THE INPUT
-- ==== Sys2Proof/Machine/Lane.lean ====
section
/-!
DEFINITION. How a lane instruction runs: the row of the opcode table an instruction word belongs to (R157-R187), the entry a group
executes (R134, R135), register access, the convergence stack (R136), parking (R145-R149), and the cluster cache (R206-R208, R212).
-/

namespace Sys2Proof.Machine

/-- The row of the opcode table a lane instruction word belongs to; `tile` stands for the five rows of dh.tile, which its descriptor
tells apart. -/
inductive LaneRow where
  | tile | twait | stream | swait | ocfill | ocflush
  | alu | branch | jump | load | store | mulDiv | fpArith | fpConv | csr | fence | ecall | ebreak | illegal
  | vany | vall | ballot | elect | vsum | vmin | vmax | vprefix | shfl | shflXor | shflUp | shflDown
  | lsLoad | lsStore | hintedLoad | hintedStore | deadhead | dhFence
  | amo (op : Nat)
  | tksig | tkwait | tkread | exit | park
deriving DecidableEq, Repr

/-! ### Instruction fields (R158) -/

def iRd (w : BitVec 32) : Nat := fld w 11 7
def iRs1 (w : BitVec 32) : Nat := fld w 19 15
def iRs2 (w : BitVec 32) : Nat := fld w 24 20
def iRs3 (w : BitVec 32) : Nat := fld w 31 27
def iF3 (w : BitVec 32) : Nat := fld w 14 12
def iF7 (w : BitVec 32) : Nat := fld w 31 25
def iImm (w : BitVec 32) : Int := sint 12 (fld w 31 20)
def iImmS (w : BitVec 32) : Int := sint 12 (fld w 31 25 * 32 + fld w 11 7)
def iImmB (w : BitVec 32) : Int :=
  sint 13 (fld w 31 31 * 4096 + fld w 7 7 * 2048 + fld w 30 25 * 32 + fld w 11 8 * 2)
def iImmU (w : BitVec 32) : Int := sint 32 (fld w 31 12 * 4096)
def iImmJ (w : BitVec 32) : Int :=
  sint 21 (fld w 31 31 * 2 ^ 20 + fld w 19 12 * 4096 + fld w 20 20 * 2048 + fld w 30 21 * 2)

/-- CSRs a lane may name (R128, R187). -/
def laneCsr (n : Nat) : Bool :=
  n == 1 || n == 2 || n == 3 || (decide (0xCC0 ≤ n) && decide (n ≤ 0xCC7)) || (decide (0xC00 ≤ n) && decide (n ≤ 0xC02))

/-- Whether a CSR instruction writes: csrrs and csrrc with x0 or a zero immediate are reads (R187). -/
def csrWrites (w : BitVec 32) : Bool := fld w 13 12 == 1 || iRs1 w != 0

/-- Rounding-mode field that R47 allows. -/
def rmOk (w : BitVec 32) : Bool := iF3 w == 0 || iF3 w == 7

/-- The row of an instruction word; every encoding not listed is illegal (R127, R159, R187). -/
def laneRow (w : BitVec 32) : LaneRow :=
  let f3 := iF3 w
  let f7 := iF7 w
  match fld w 6 0 with
  | 0x37 => .alu
  | 0x17 => .alu
  | 0x6F => .jump
  | 0x67 => if f3 = 0 then .jump else .illegal
  | 0x63 => if f3 = 2 ∨ f3 = 3 then .illegal else .branch
  | 0x03 => if f3 = 7 then .illegal else .load
  | 0x07 => if f3 = 2 then .load else .illegal
  | 0x23 => if f3 ≤ 3 then .store else .illegal
  | 0x27 => if f3 = 2 then .store else .illegal
  | 0x13 => if f3 = 1 then (if f7 / 2 = 0 then .alu else .illegal)
            else if f3 = 5 then (if f7 / 2 = 0 ∨ f7 / 2 = 0x10 then .alu else .illegal) else .alu
  | 0x1B => if f3 = 0 then .alu else if f3 = 1 then (if f7 = 0 then .alu else .illegal)
            else if f3 = 5 then (if f7 = 0 ∨ f7 = 0x20 then .alu else .illegal) else .illegal
  | 0x33 => if f7 = 0 then .alu else if f7 = 1 then .mulDiv
            else if f7 = 0x20 ∧ (f3 = 0 ∨ f3 = 5) then .alu else .illegal
  | 0x3B => if f7 = 0 ∧ (f3 = 0 ∨ f3 = 1 ∨ f3 = 5) then .alu
            else if f7 = 1 ∧ (f3 = 0 ∨ 4 ≤ f3) then .mulDiv
            else if f7 = 0x20 ∧ (f3 = 0 ∨ f3 = 5) then .alu else .illegal
  | 0x0F => if f3 = 0 then .fence else .illegal
  | 0x73 => if w = 0x00000073#32 then .ecall else if w = 0x00100073#32 then .ebreak
            else if f3 = 0 ∨ f3 = 4 then .illegal
            else if !laneCsr (fld w 31 20) || (csrWrites w && decide (0xC00 ≤ fld w 31 20)) then .illegal else .csr
  | 0x43 => if fld w 26 25 = 0 ∧ rmOk w then .fpArith else .illegal
  | 0x47 => if fld w 26 25 = 0 ∧ rmOk w then .fpArith else .illegal
  | 0x4B => if fld w 26 25 = 0 ∧ rmOk w then .fpArith else .illegal
  | 0x4F => if fld w 26 25 = 0 ∧ rmOk w then .fpArith else .illegal
  | 0x53 =>
    match f7 with
    | 0x00 => if rmOk w then .fpArith else .illegal
    | 0x04 => if rmOk w then .fpArith else .illegal
    | 0x08 => if rmOk w then .fpArith else .illegal
    | 0x0C => if rmOk w then .fpArith else .illegal
    | 0x2C => if rmOk w ∧ iRs2 w = 0 then .fpArith else .illegal
    | 0x10 => if f3 ≤ 2 then .fpArith else .illegal
    | 0x14 => if f3 ≤ 1 then .fpArith else .illegal
    | 0x50 => if f3 ≤ 2 then .fpArith else .illegal
    | 0x70 => if f3 ≤ 1 ∧ iRs2 w = 0 then .fpArith else .illegal
    | 0x78 => if f3 = 0 ∧ iRs2 w = 0 then .fpArith else .illegal
    | 0x60 => if rmOk w ∧ iRs2 w ≤ 3 then .fpConv else .illegal
    | 0x68 => if rmOk w ∧ iRs2 w ≤ 3 then .fpConv else .illegal
    | _ => .illegal
  | 0x0B =>
    if f3 = 0 then
      match f7 with
      | 0x00 => if iRs2 w = 0 then .vany else .illegal
      | 0x01 => if iRs2 w = 0 then .vall else .illegal
      | 0x02 => if iRs2 w = 0 then .ballot else .illegal
      | 0x03 => if iRs2 w = 0 ∧ iRs1 w = 0 then .elect else .illegal
      | 0x04 => if iRs2 w = 0 then .vsum else .illegal
      | 0x05 => if iRs2 w = 0 then .vmin else .illegal
      | 0x06 => if iRs2 w = 0 then .vmax else .illegal
      | 0x07 => if iRs2 w = 0 then .vprefix else .illegal
      | 0x10 => .shfl
      | 0x11 => .shflXor
      | 0x12 => .shflUp
      | 0x13 => .shflDown
      | _ => .illegal
    else if f3 = 1 ∧ iRs1 w = 0 ∧ iRd w = 0 then
      (if fld w 31 20 = 0 then .exit else if fld w 31 21 = 0x100 / 2 then .park else .illegal)
    else .illegal
  | 0x2B => .lsLoad
  | 0x5B =>
    if f3 ≤ 4 then .lsStore
    else if f3 = 5 then
      let wd := fld w 28 25
      if fld w 31 30 = 3 then .illegal
      else if bit w 29 then (if iRd w = 0 ∧ (wd ≤ 3 ∨ wd = 7) then .hintedStore else .illegal)
      else if iRs2 w = 0 ∧ wd ≤ 7 then .hintedLoad else .illegal
    else if f3 = 6 then
      (if fld w 31 28 = 0 ∧ fld w 27 24 ≠ 0 ∧ iRs1 w = 0 ∧ iRd w = 0 then .dhFence
       else if fld w 31 20 = 0x100 ∧ iRd w = 0 then .deadhead else .illegal)
    else
      let op := fld w 31 27
      let wide := bit w 25
      if 0x10 ≤ op then .illegal
      else if op = 0x0A ∨ op = 0x0B ∨ op = 0x0C then (if wide then .illegal else .amo op)
      else if op = 0x0D then (if wide ∧ iRs2 w = 0 then .amo op else .illegal)
      else if op = 0x0E ∨ op = 0x0F then (if wide ∧ iRs2 w = 0 ∧ iRd w = 0 then .amo op else .illegal)
      else .amo op
  | 0x7B =>
    if f3 = 0 then (if iRs2 w ≠ 0 then .illegal else if f7 = 0 then .tile else if f7 = 1 then .twait else .illegal)
    else if f3 = 1 then (if iRs2 w ≠ 0 then .illegal else if f7 = 0 then .stream else if f7 = 1 then .swait else .illegal)
    else if f3 = 2 then (if fld w 26 25 = 0 then .ocfill else if fld w 26 25 = 1 then .ocflush else .illegal)
    else if f3 = 3 then
      (if f7 = 0 then (if iRd w = 0 then .tksig else .illegal)
       else if f7 = 1 then (if iRd w = 0 then .tkwait else .illegal)
       else if f7 = 2 then (if iRs2 w = 0 then .tkread else .illegal) else .illegal)
    else .illegal
  | _ => .illegal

WHAT YOU ARE ASKED TO DO
An exact retyping of the lines from the one with "else if f7 = 1 then (if" to the end of the material above, with both ends included and nothing added, is the required answer.

RESPONSE AREA
       else if f7 = 1 then (if iRd w = 0 then .tkwait else .illegal)
       else if f7 = 2 then (if iRs2 w = 0 then .tkread else .illegal) else .illegal)
    else .illegal
  | _ => .illegal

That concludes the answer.